### Work to be completed:
Copy out exactly the stretch of the listing below that begins at the line containing "voter's (R393). -/" and ends at the line containing "0x2402 1 0xFF", and copy nothing outside it.
== Data extract ==
/-- PTP_MESSAGE_INTERVAL (R246 to R248, R261): a two-step Sync with its Follow_Up, an Announce, or a delay request, which leaves at a phase
of this tick. -/
def execPtpMessageInterval (inst : Fin 4) (port : Fin 38) (due : PtpDue) (s : State) :
    Host.Outcome State Fault Refusal :=
  let i := inst.val
  let p := port.val
  if !(ptpMember s i p) ∨ !(linkIsUp s p) ∨ !(timeServes s) then .next s
  else
    let next := fun (t : State) => setInst t i (fun x => { x with sequence := x.sequence + 1 })
    let stamp := egressStamp s p due.phase.val
    let ask := fun (t : State) => setInst t i (fun x => { x with asked := x.asked.filter (fun e => e.1 != port) ++ [(port, stamp)] })
    match due.kind with
    | .sync => if masterPort s i p then .next (next (sendPtp (sendPtp s i p 0 []) i p 8 (ptpStamp stamp))) else .next s
    | .announce => if masterPort s i p then .next (next (sendPtp s i p 0x0B [])) else .next s
    | .delay =>
      if s.val (0x4030 + i) 2 = 0 then .next (next (ask (sendPtp s i p 2 [])))
      else if slavePort s i = some p then .next (next (ask (sendPtp s i p 1 [])))
      else .next s

/-- Holdover or free-run after the loss of the source (R242). -/
def loseSync (s : State) : State :=
  if s.time.sync = 2 ∨ (s.time.sync = 1 ∧ s.time.lockedOnce) then
    setSync { s with time := { s.time with inc := s.time.lastLockedInc } } 3 s.time.offset
  else if s.time.sync = 1 then setSync { s with time := { s.time with inc := nominalInc } } 0 s.time.offset
  else s

/-- SYNC_RECEIPT_TIMEOUT (R242): no Sync of the source, be it lost altogether, for its receipt timeout. In Acquiring another source comes
first. -/
def execSyncReceiptTimeout (s : State) : Host.Outcome State Fault Refusal :=
  if !(timeServes s) ∨ (s.time.source = none ∧ s.time.sync ≠ 1 ∧ s.time.sync ≠ 2) then .next s
  else
    let s1 := bump s 0x4100 4
    let other : Bool := match bestSource s1 with | some k => decide (s.time.source.map (fun i => i.val) ≠ some k) | none => false
    if s1.time.sync = 1 ∧ other then .next s1 else .next (loseSync s1)

/-- SOURCE_INSTANCE_CHANGE (R245): the source has lost its last slave port; the next of R242 is selected. -/
def execSourceInstanceChange (s : State) : Host.Outcome State Fault Refusal :=
  match s.time.source with
  | none => .next (firstSource s)
  | some i =>
    if (slavePort s i.val).isSome ∨ !(timeServes s) then .next s
    else match bestSource s with
      | some k => .next (selectSource s k)
      | none => .next (loseSource s)

/-- PRIMARY_REVERT (R245): the primary has held a slave port for 4010h.08 seconds. -/
def execPrimaryRevert (s : State) : Host.Outcome State Fault Refusal :=
  let p := s.val 0x4010 1
  if s.val 0x4010 8 ≠ 0 ∧ (slavePort s p).isSome ∧ timeServes s ∧ s.time.source.isSome then .next (selectSource s p) else .next s

/-- HOLDOVER_LIMIT_EXPIRY (R242, R245). -/
def execHoldoverLimitExpiry (s : State) : Host.Outcome State Fault Refusal :=
  match s.time.holdoverSince with
  | some t =>
    if s.time.sync = 3 then
      let secs := (s.time.mono - t) / 1000000000
      .next (raise (setSync { s with time := { s.time with inc := nominalInc } } 0 s.time.offset) 0x4004 3 0xFF (be 4 secs))
    else .next s
  | none => .next s
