/-- CLAIM_FRAME_RECEIVED (R466). -/
def execClaimFrameReceived (_port : Fin 38) (hdr : PairHeader) (cause : BitVec 8) (s : State) : Host.Outcome State Fault Refusal :=
  .next (claimArrives s hdr cause.toNat)

/-- The handover at H (R466): the Active sends the handover capsule, stops its Pair outputs and becomes Syncing. -/
def handoverOut (s : State) (h : T32) (cause : Nat) : State :=
  setRole (raise (bump (takeCapsule s true) 0x2A10 9) 0x2A09 1 0xFF (be 4 h.toNat ++ be 1 cause)) .syncing 2

/-- HANDOVER_CAPSULE_TIMEOUT (R466): the claimant takes over from its last capsule, unless that capsule shows the Active
deferring for an emergency. -/
def execHandoverCapsuleTimeout (s : State) : Host.Outcome State Fault Refusal :=
  match s.pair.claim with
  | none => .next s
  | some (h, cause) =>
    if !(pairActs s) ∨ s.pair.role ≠ .standby ∨ !(dueT32 (h + 50000000) s.now) then .next s
    else
      let deferring := match s.pair.lastCapsule with | some c => byteAt (sectionAt c.body 1) 13 == 1 | none => false
      if deferring then .next { s with pair := { s.pair with claim := none } } else .next (handoverIn s h cause)

def PairRole.code : PairRole → Nat
  | .solo => 0
  | .discovering => 1
  | .syncing => 2
  | .standby => 3
  | .active => 4

/-- What the objects of R472 and R473 show. -/
def livePair (s : State) (idx sub : Nat) : Option Bytes :=
  match idx, sub with
  | 0x2A00, 2 => some (be 1 s.pair.role.code)
  | 0x2A00, 0x0B => some (be 4 s.pair.epoch.toNat)
  | 0x2A00, 0x0C => some (be 4 s.pair.shownInstant.toNat)
  | 0x2A00, 0x0D => some (be 2 s.pair.shownSeq.toNat)
  | 0x2A00, 0x0F => some (be 8 s.pair.activeUnit.toNat)
  | 0x2A00, 0x10 => some (be 4 s.pair.peerHealth.toNat)
  | 0x2A01, 7 => some (be 1 (planeState s 1))
  | 0x2A01, 8 => some (be 1 (planeState s 2))
  | _, _ => none

/-- The rules of validation (R448, R449, R453, R458, R472). -/
def pairRules (t : Tbl Bytes) : Option (Nat × Nat) :=
  let planes := (List.range 6).map (fun p => cfgNat t 0x2A01 (p + 1))
  let trig := (List.range 16).findSome? (fun k =>
    let idx := 0x4060 + k
    let period := cfgNat t idx 7
    let base := cfgBytes t idx 6
    let tx := beAt base 0 6 * 1000000000 + beAt base 6 4
    if cfgNat t idx 1 = 0 ∨ cfgNat t idx 2 ≠ 3 ∨ cfgNat t idx 3 ≠ 1 then none
    else if period ≠ 10000000 ∧ period ≠ 20000000 ∧ period ≠ 25000000 ∧ period ≠ 50000000 then some (okey idx 7, 4)
    else if cfgNat t idx 4 = 0 then some (okey idx 4, 4)
    else if tx % period ≠ 0 then some (okey idx 6, 4)
    else none)
  if 2 < planes.foldl max 0 then some (okey 0x2A01 1, 1)
  else match trig with
    | some r => some r
    | none =>
      if cfgNat t 0x2A00 1 = 0 then none
      else if cfgNat t 0x2A00 7 = 0 then some (okey 0x2A00 1, 4)
      else if !(planes.contains 1) ∨ !(planes.contains 2) then some (okey 0x2A01 1, 4)
      else if cfgNat t (0x3440 + 39) 8 = 0 then some (okey (0x3440 + 39) 8, 4)
      else if cfgNat t (0x3440 + 40) 8 = 0 then some (okey (0x3440 + 40) 8, 4)
      else match (List.range 8).find? (fun cn => cfgNat t 0x2A02 (cn + 1) != 0 && cfgNat t (0x4400 + cn) 1 != 1) with
        | some cn => some (okey 0x2A02 (cn + 1), 4)
        | none => match (List.range 6).find? (fun sp => cfgNat t 0x2A02 (sp + 9) != 0 && cfgNat t (0x4500 + sp) 1 != 3 && cfgNat t (0x4500 + sp) 1 != 4) with
          | some sp => some (okey 0x2A02 (sp + 9), 4)
          | none => none

end Sys2Proof.Machine
end

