-- ==== Sys2Proof/Machine/Sleep.lean ====
section
/-! DEFINITION. Sleep, wake and the sleep ballot (chapter 12: R383 to R398), with the commands WAKE_SOURCE_ACCEPTED,
WAKE_LEVEL_END, QUARANTINE_END, QUARANTINE_CLEAR, IDLE_TIME_PROPOSAL, PROPOSE, PROPOSAL_RECEIVED, VOTE_RECEIVED, COMMIT_RECEIVED,
ABORT_RECEIVED, VOTE_WINDOW_EXPIRY, COMMIT_RESEND, COMMIT_MISSING, SLEEP_ENTRY, SLEEP_ENTRY_COMPLETE, KEEP_AWAKE,
KEEP_AWAKE_EXPIRY and WAKE_HOLD_EXPIRY. -/

namespace Sys2Proof.Machine

def ownId : Nat := Config.unitId.toNat

/-- The other voters by Unit ID (R405). -/
def voters (s : State) : List Nat :=
  ((List.range 16).map (fun i => s.val 0x2401 (i + 1))).filter (fun v => decide (v ≠ 0) && decide (v ≠ ownId))

/-- The local reasons (R393) against a kind of sleep; bits 8 and 10 belong to a vote. -/
def localReasons (s : State) (kind : Nat) : Nat :=
  let seg := (List.range 38).any (fun p => s.on (0x2440 + p) 1 && s.on (0x2440 + p) 3 && segState s p == 2)
  let level := (List.range 4).any (fun n => s.on (0x2420 + n) 1 && decide (4 ≤ s.val (0x2420 + n) 2) &&
    (match s.slp.sources[n]? with | some w => w.active | none => false))
  let call := s.aud.calls.any (fun c => c.connected) || !s.aud.callQueue.isEmpty
  let unsync := !(voters s).isEmpty && s.time.sync != 2 && s.time.sync != 4
  boolNat (inPause s) * 512 + boolNat (decide (kind = 2) && !(s.on 0x2400 4)) * 256 + boolNat unsync * 128 +
    boolNat s.cs.armed.isSome * 64 + boolNat s.slp.keepAwake * 32 + boolNat seg * 16 + boolNat level * 8 + boolNat s.slp.wakeHold * 4 +
    boolNat call * 2 + boolNat s.aud.emergency

/-- A ballot is in progress. -/
def inBallot (s : State) : Bool := s.slp.ballot.state == 1 || s.slp.ballot.state == 2 || s.slp.ballot.state == 3

def setBallot (s : State) (f : Ballot → Ballot) : State := { s with slp := { s.slp with ballot := f s.slp.ballot } }

/-- The 32 bytes of a ballot frame (R394). -/
def ballotBytes (s : State) (typ number proposer kind code reasons : Nat) (c : T32) : Bytes :=
  be 1 typ ++ be 1 1 ++ be 2 number ++ be 8 proposer ++ be 8 ownId ++ be 1 kind ++ be 1 code ++ be 2 reasons ++ be 4 c.toNat ++
    be 4 s.now.toNat

/-- A ballot frame without FCS: GUARD's address, the ballot address and VID, PCP 7, the payload padded to 42 bytes (R394). -/
def ballotFrame (s : State) (payload : Bytes) : Bytes :=
  padTo 6 (cfgBytes s.cfg 0x2400 0x0A) ++ be 6 (ownMac 40) ++ be 2 0x8100 ++ be 2 (7 * 8192 + s.val 0x2400 9) ++ be 2 0x88B5 ++ padTo 42 payload

/-- A ballot frame leaves on every ballot port whose link is up (R394). -/
def sendBallot (s : State) (typ number proposer kind code reasons : Nat) (c : T32) : State :=
  ((List.range 38).filter (fun p => bitOf (s.val 0x2400 8) p && linkIsUp s p)).foldl (fun t p =>
    ownFrame t p 4 true 42 (ballotFrame t (ballotBytes t typ number proposer kind code reasons c))) s

/-- A frame of the ballot in progress. -/
def sendOwnBallot (s : State) (typ code : Nat) : State :=
  let b := s.slp.ballot
  sendBallot s typ b.number.toNat b.proposer b.kind code 0 b.commitAt

/-- The ballot ends without sleep: 2470h.05 and event 2403h with the cause and the sender (R397, R408). -/
def endBallot (s : State) (cause sender : Nat) : State :=
  let b := s.slp.ballot
  raise (bump (setBallot s (fun x => { x with state := 4, resend := false })) 0x2470 5) 0x2403 2 0xFF
    (be 2 b.number.toNat ++ be 1 cause ++ be 4 sender)

/-- A proposer without listed voters sends no frames (R398). -/
def lonely (s : State) : Bool := s.slp.ballot.proposer == ownId && (voters s).isEmpty

/-- The device aborts the ballot (R395 to R398). -/
def abortBallot (s : State) (cause : Nat) : State := endBallot (if lonely s then s else sendOwnBallot s 0x24 cause) cause ownId

/-- C has not been reached. -/
def beforeCommit (s : State) : Bool := !(dueT32 s.slp.ballot.commitAt s.now)

/-- The local reasons against the ballot in progress; bit 8 is a voter's (R393). -/
def ballotReasons (s : State) : Nat := localReasons s (if s.slp.ballot.proposer = ownId then 0 else s.slp.ballot.kind)

/-- A local reason that is set before C aborts the ballot (R395, R396). -/
def ballotCheck (s : State) : State :=
  if inBallot s && beforeCommit s && ballotReasons s != 0 then abortBallot s 1 else s

/-- The ballot is committed (R395, R396): 2470h.04 and event 2402h. -/
def commitBallot (s : State) (mine : Bool) : State :=
  let b := s.slp.ballot
  raise (bump (setBallot s (fun x => { x with state := 3, resend := mine })) 0x2470 4) 0x2402 1 0xFF
    (be 2 b.number.toNat ++ be 1 b.kind ++ be 4 b.commitAt.toNat)

/-- A proposer starts a ballot (R395); with an empty voter set it commits alone (R398). -/
def proposeBallot (s : State) (kind : Nat) : State :=
  let no := s.slp.ballotNo + 1
  let lead := s.val 0x2400 7 * 1000000
  let alone := (voters s).isEmpty
  let c := s.now + BitVec.ofNat 32 (if alone then lead else 200000000 + lead)
  let s1 := { s with slp := { s.slp with
    ballotNo := no,
    ballot := { s.slp.ballot with
      state := 1, number := no, proposer := ownId, kind := kind, commitAt := c, window := s.now + 200000000, votes := [], resend := false } } }
  let s2 := raise (bump s1 0x2470 3) 0x2401 1 0xFF (be 2 no.toNat ++ be 8 ownId ++ be 1 kind ++ be 4 c.toNat)
  if alone then commitBallot s2 false else sendOwnBallot s2 0x21 0

/-- The kind a proposer chooses by itself (R395). -/
def sleepKind (s : State) : Nat :=
  if s.val 0x2400 2 = 2 then 2
  else if s.val 0x2400 3 ≠ 0 ∧ s.val 0x2400 3 ≤ topStage s then 2
  else 1

/-- A proposal is possible: a proposer in Normal, no local reason, no ballot in progress (R395, R404). -/
def mayPropose (s : State) : Bool :=
  decide (s.op.state = .normal) && s.on 0x2400 1 && localReasons s 0 == 0 && !(inBallot s)

/-- IDLE_TIME_PROPOSAL (R395). -/
def execIdleTimeProposal (s : State) : Host.Outcome State Fault Refusal :=
  if mayPropose s then .next (proposeBallot s (sleepKind s)) else .next s

/-- A write of 2400h.10 (R404). -/
def proposeWrite (s : State) (kind : Nat) : State × Nat :=
  if kind ≠ 1 ∧ kind ≠ 2 then (s, 8) else if mayPropose s then (proposeBallot s kind, 0) else (s, 0x0F)

/-- PROPOSE (R395, R404). -/
def execPropose (ses : SessionNo) (kind : BitVec 8) (s : State) : Host.Outcome State Fault Refusal :=
  .next (command s ses 0x2400 0x10 (be 1 kind.toNat) (fun t => proposeWrite t kind.toNat))

/-- The fields of a received frame. -/
def frNumber (b : Bytes) : Nat := beAt b 2 2
def frProposer (b : Bytes) : Nat := beAt b 4 8
def frSender (b : Bytes) : Nat := beAt b 12 8
def frKind (b : Bytes) : Nat := byteAt b 20
def frCode (b : Bytes) : Nat := byteAt b 21
def frCommit (b : Bytes) : T32 := BitVec.ofNat 32 (beAt b 24 4)

/-- The receipt of a ballot frame (R394): a frame that is not one is counted, a copy is ignored; the flag says that the frame is
to be acted on. -/
def ballotTake (s : State) (port : Nat) (b : Bytes) (typ : Nat) : State × Bool :=
  let t := byteAt b 0
  let known := fun (n : Nat) => (voters s).contains n
  let key := (frNumber b, frProposer b, frSender b, t)
  if t < 0x21 ∨ 0x24 < t ∨ byteAt b 1 ≠ 1 ∨ !(known (frSender b)) ∨ !(known (frProposer b) || frProposer b == ownId) then
    (raiseLimited (bump s 0x2470 0x0A) 0 1000000000 0x2409 2 port (be 1 port ++ be 4 (frSender b)), false)
  else if t ≠ typ ∨ s.slp.ballot.copies.contains key then (s, false)
  else (setBallot s (fun x => { x with copies := (key :: x.copies).take 64 }), true)
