/-- HEARTBEAT_TIMER (R45). -/
def execHeartbeatTimer (s : State) : Host.Outcome State Fault Refusal :=
  match heartbeatByte s with
  | none => .next s
  | some b =>
    if s.on 0x1017 0 then
      .next ((List.range 8).foldl (fun t cn => if isMgmtCan t cn then canMgmt t cn (classicFrame (0x700 + nodeId t) [b]) else t) s)
    else .next s

end Sys2Proof.Machine
end

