-- ==== Sys2Proof/Machine/Dispatch.lean ====
section
/-! DEFINITION. One arm per command: a direct call of its meaning. -/

namespace Sys2Proof.Machine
===
### Completed task:
/-- The local reasons against the ballot in progress; bit 8 is a voter's (R393). -/
def ballotReasons (s : State) : Nat := localReasons s (if s.slp.ballot.proposer = ownId then 0 else s.slp.ballot.kind)

/-- A local reason that is set before C aborts the ballot (R395, R396). -/
def ballotCheck (s : State) : State :=
  if inBallot s && beforeCommit s && ballotReasons s != 0 then abortBallot s 1 else s

/-- The ballot is committed (R395, R396): 2470h.04 and event 2402h. -/
def commitBallot (s : State) (mine : Bool) : State :=
  let b := s.slp.ballot
  raise (bump (setBallot s (fun x => { x with state := 3, resend := mine })) 0x2470 4) 0x2402 1 0xFF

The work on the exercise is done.